CONTROVERSIAS ACERCA DE INFECCIÓN POR HELICOBACTER PYLORI Y EPIDEMIOLOGÍA DEL CÁNCER GÁSTRICO

(especial para SIIC © Derechos reservados)

Artículo completo
Introducción

Desde el descubrimiento de Helicobacter pylori hace más de veinte años, se han llevado a cabo numerosas investigaciones y debates sobre esta bacteria. En el momento de su descubrimiento (por Barry Marshall y Robin Warren), su relevancia en relación con las enfermedades de los seres humanos era incierta. Sin embargo, más adelante se acumularon datos científicos que confirmaban su asociación con determinadas enfermedades humanas, específicamente con la gastritis crónica, la enfermedad de úlcera péptica y las neoplasias malignas gástricas alejadas del cardias.1,-3 En la actualidad, la infección por Helicobacter pylori se considera la infección bacteriana más común en las personas de todo el mundo,4-6 y en el África subsahariana y el resto de los países en desarrollo es vista como un fenómeno ubicuo, con una prevalencia cercana al 100% en la edad adulta. Aunque sólo el 20% de los infectados son sintomáticos, los estudios histológicos de estos pacientes suelen demostrar la presencia de gastritis, ya sea con síntomas o sin ellos.7,8 La prevalencia de la infección varía de acuerdo con el tipo de lesión gastroduodenal observada, y es menor (60% al 70%) entre los pacientes con úlcera gástrica que en aquellos con úlcera duodenal (90% al 100%).
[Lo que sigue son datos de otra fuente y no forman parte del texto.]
-- ==== Sys2Proof/Machine/Scales.lean ====
section
/-! DEFINITION. Scales (R78 to R100): deriving a step, backoff, entry into a narrow format, rescaling, column sums, FX48
exponents. -/

namespace Sys2Proof.Machine

/-- A clamp of ε to −126 .. 126, and whether it acted (R83). -/
def clampEps (e : Int) : Int × Bool := (clampInt (-126) 126 e, decide (e < -126 ∨ 126 < e))

/-- Mantissa and exponent of a finite FP32 magnitude. -/
def f32Parts (x : F32) : Nat × Int := match f32Val x with
  | .fin _ m e => (m, e)
  | _ => (0, 0)

/-- derive_float (R83) for B = amax × 2^k: ε and whether it was clamped. -/
def deriveFloat (fmt : ScaleFmt) (amax : F32) (k : Int) : Int × Bool :=
  let p := f32Parts amax
  let l := Nat.log2 p.1
  let eb : Int := l + p.2 + k
  match fmt with
  | .e4m3 => clampEps (if 4 * p.1 ≤ 7 * 2 ^ l then eb - 8 else eb - 7)
  | .e5m2 => clampEps (if 4 * p.1 ≤ 7 * 2 ^ l then eb - 15 else eb - 14)
  | _ => clampEps (if 2 * p.1 ≤ 3 * 2 ^ l then eb - 2 else eb - 1)

/-- q_span of R83. -/
def qSpan (i4 : Bool) (z : Int) : Nat := ((if i4 then 7 else 127) - z).toNat

/-- derive_int (R83) for B = amax × 2^k: μ, ε and whether ε was clamped. -/
def deriveInt (i4 : Bool) (amax : F32) (k z : Int) : Nat × Int × Bool :=
  let p := f32Parts amax
  let q := qSpan i4 z
  let big := p.1 * 2 ^ 40
  let l : Int := (Nat.log2 (big / q) : Int) - 40
  let eps := l - 14
  let x := ratOf p.1 (-eps)
  let mu := (x.1 + (x.2 * q - 1)) / (x.2 * q)
  let e := eps + p.2 + k
  if mu = 2 ^ 15 then (2 ^ 14, clampEps (e + 1)) else (mu, clampEps e)

/-- Whether a format's step has the form μ × 2^ε (R78). -/
def scaleInt : ScaleFmt → Bool
  | .i8 => true
  | .i4 => true
  | _ => false

/-- The policy of a record from the image fields that govern a step (R102). -/
structure ScalePolicy where
  fmt : ScaleFmt
  kind : ScaleKind
  margin : Nat
  epsInit : Int
  zp : Int
  deriving DecidableEq, Repr

/-- The encoding of FMT (R79). -/
def scaleFmtOf : Nat → ScaleFmt
  | 1 => .e4m3
  | 2 => .e5m2
  | 3 => .e2m1
  | 4 => .i8
  | 5 => .i4
  | _ => .none

/-- Number of a FMT and of a KIND (R79). -/
def scaleFmtNo : ScaleFmt → Nat
  | .none => 0
  | .e4m3 => 1
  | .e5m2 => 2
  | .e2m1 => 3
  | .i8 => 4
  | .i4 => 5
def scaleKindNo : ScaleKind → Nat
  | .weight => 0
  | .activation => 1
  | .gradient => 2

/-- The 8 bytes of a scale record (R79). -/
def scaleRecBytes (r : ScaleRec) : List Byte :=
  leBytes 8 (fld 0 16 r.mu + fld 16 16 (ofSigned 16 r.eps) + fld 32 3 (scaleFmtNo r.fmt)
    + fld 35 2 (scaleKindNo r.kind) + fld 37 8 (ofSigned 8 r.zp))

/-- The largest observation of a history (R82). -/
def histMax (h : List F32) : F32 := h.foldl obsMax 0

/-- A record derived from its history (R83, R84), and whether ε was clamped. -/
def deriveRec (p : ScalePolicy) (hist : List F32) (backoff : Nat) : ScaleRec × Bool :=
  let b : Int := if p.kind = .weight then 0 else backoff
  let zp := if p.kind = .activation then p.zp else 0
  let a := histMax hist
  if p.fmt = .none then ({ mu := 0, eps := 0, fmt := p.fmt, kind := p.kind, zp := zp }, false)
  else if hist = [] ∨ a.toNat = 0 then
    ({ mu := if scaleInt p.fmt then 2 ^ 14 else 0, eps := p.epsInit, fmt := p.fmt, kind := p.kind, zp := zp }, false)
  else if scaleInt p.fmt then
    let d := deriveInt (p.fmt == .i4) a (p.margin + b) zp
    ({ mu := d.1, eps := d.2.1, fmt := p.fmt, kind := p.kind, zp := zp }, d.2.2)
  else
    let d := deriveFloat p.fmt a (p.margin + b)
    ({ mu := 0, eps := d.1, fmt := p.fmt, kind := p.kind, zp := zp }, d.2)

/-- A history after an applied step (R82): the observation joins, and the H most recent stay; no observation leaves it. -/
def histPush (h : Nat) (obs : F32) (hist : List F32) : List F32 :=
  if f32Lt obs 0 then hist else (hist ++ [obs]).drop ((hist.length + 1) - h)

/-- Backoff and decay count after a decision (R87), and whether SCALE_BACKOFF_LIMIT is raised. -/
def backoffNext (skip : Bool) (max decayField b decay : Nat) : Nat × Nat × Bool :=
  if skip then (if b < max then (b + 1, 0, false) else (b, 0, true))
  else if decayField ≤ decay + 1 ∧ 0 < b then (b - 1, 0, false)
  else (b, min (decay + 1) decayField, false)

/-! ## Entry into a narrow format (R90) -/

/-- A value multiplied by 2^k. -/
def valScale (k : Int) : Val → Val
  | .fin n m e => .fin n m (e + k)
  | v => v

/-- The code that x takes under a record with a rounding (R90). An activation code adds the zero point to the rounded
quotient and then clamps. -/
def narrowCode (r : ScaleRec) (rnd : Rnd) (x : F32) : Nat × Ev :=
  match r.fmt with
  | .e4m3 => encodeFloat fmtE4M3 true rnd (valScale (-r.eps) (f32Val x))
  | .e5m2 => encodeFloat fmtE5M2 true rnd (valScale (-r.eps) (f32Val x))
  | .e2m1 => encodeFloat fmtE2M1 true rnd (valScale (-r.eps) (f32Val x))
  | .i8 =>
    let c := toIntScaled rnd r.mu r.eps (-128 - r.zp) (127 - r.zp) (f32Val x)
    (ofSigned 8 (c.1 + if isNan (f32Val x) then 0 else r.zp), c.2)
  | .i4 =>
    let c := toIntScaled rnd r.mu r.eps (-8 - r.zp) (7 - r.zp) (f32Val x)
    (ofSigned 4 (c.1 + if isNan (f32Val x) then 0 else r.zp), c.2)
  | .none => (x.toNat, {})

/-- The exact value that a code stands for under a record: c × Δ (R78). -/
def scaledVal (r : ScaleRec) (c : Nat) : Val :=
  match r.fmt with
  | .e4m3 => valScale r.eps (decodeFloat fmtE4M3 c)
  | .e5m2 => valScale r.eps (decodeFloat fmtE5M2 c)
  | .e2m1 => valScale r.eps (decodeFloat fmtE2M1 c)
  | .i8 => valOfInt (toSigned 8 c * r.mu) r.eps
  | .i4 => valOfInt (toSigned 4 c * r.mu) r.eps
  | .none => decodeFloat fmtF32 c

/-! ## Rescaling after accumulation (R93 to R97) -/

/-- A float result times 2^(εa + εb), rounded RNE (R93). -/
def rescaleFloat (k : Int) (y : F32) : F32 × Ev :=
  if k = 0 then (y, {}) else f32Res [f32Val y] (valScale k (f32Val y))

/-- An INT32 sum rescaled to FP32 (R95): exact product, rounded half up to the FP32 grid. -/
def rescaleToF32 (sum z csum : Int) (m : Nat) (sh : Int) : F32 × Ev :=
  let p := (sum - z * csum) * m
  let neg := decide (p < 0)
  let c := magCode fmtF32 (.half (!neg)) p.natAbs (-sh)
  if c ≤ fmtF32.maxFin then (BitVec.ofNat 32 (withSign fmtF32 (neg && c != 0) c), {})
  else (BitVec.ofNat 32 (withSign fmtF32 neg 0x7F800000), { inf := 1 })

/-- An INT32 sum rescaled to INT32 by a pair of R97 (R95); a clamp is an INT32 saturation. -/
def rescaleToI32 (sum z csum : Int) (m : Nat) (sh : Int) : Int × Ev :=
  let p := (sum - z * csum) * m
  let y := if 0 < sh then (p + 2 ^ (sh.toNat - 1)) / 2 ^ sh.toNat else p * 2 ^ (-sh).toNat
  let r := clampInt (-2 ^ 31) (2 ^ 31 - 1) y
  (r, { i32 := bit (decide (r ≠ y)) })

/-- The rescale pair of a combination of records (R97). -/
def rescalePair (a w o : ScaleRec) : Nat × Int :=
  let num := a.mu * w.mu
  let l : Int := (Nat.log2 (num * 2 ^ 40 / o.mu) : Int) - 40
  let k := 31 - l
  let x := ratOf num k
  let m := (2 * x.1 + x.2 * o.mu) / (2 * x.2 * o.mu)
  if m = 2 ^ 32 then (2 ^ 31, k - 1 - (a.eps + w.eps - o.eps)) else (m, k - (a.eps + w.eps - o.eps))

/-- Column sums of a tile of weight codes held by k and then n (R94): one sum for each column. -/
def columnSums (f : NumFmt) (rows : List (List Nat)) : List Int :=
  match rows with
  | [] => []
  | r :: rs => rs.foldl (fun a row => List.zipWith (· + ·) a (row.map (intOfCode f))) (r.map (intOfCode f))

/-- x_t of R98: FX48_EXP and the backoff of the version. -/
def fx48Exp (base : Int) (backoff : Nat) : Int := base + backoff

end Sys2Proof.Machine
end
Del mismo modo, la gastritis antral confirmada por estudios histológicos es más intensa en los pacientes con úlcera duodenal, aunque pueden estar involucradas todas las porciones del estómago.
El objetivo de esta revisión es analizar los datos epidemiológicos y experimentales actuales que conectan la infección por Helicobacter pylori con la aparición de cáncer gástrico y las crecientes controversias que existen en la bibliografía sobre esta asociación.


Métodos

Se realizó una búsqueda en la base de datos PubMed, con búsquedas manuales adicionales en listas de referencia de artículos relevantes. Para la búsqueda se utilizó una combinación de palabras clave (Helicobacter pylori y cáncer gástrico, datos epidemiológicos, revisión sistemática, estudios experimentales, metanálisis, controversias). No se aplicaron restricciones de idioma en las búsquedas.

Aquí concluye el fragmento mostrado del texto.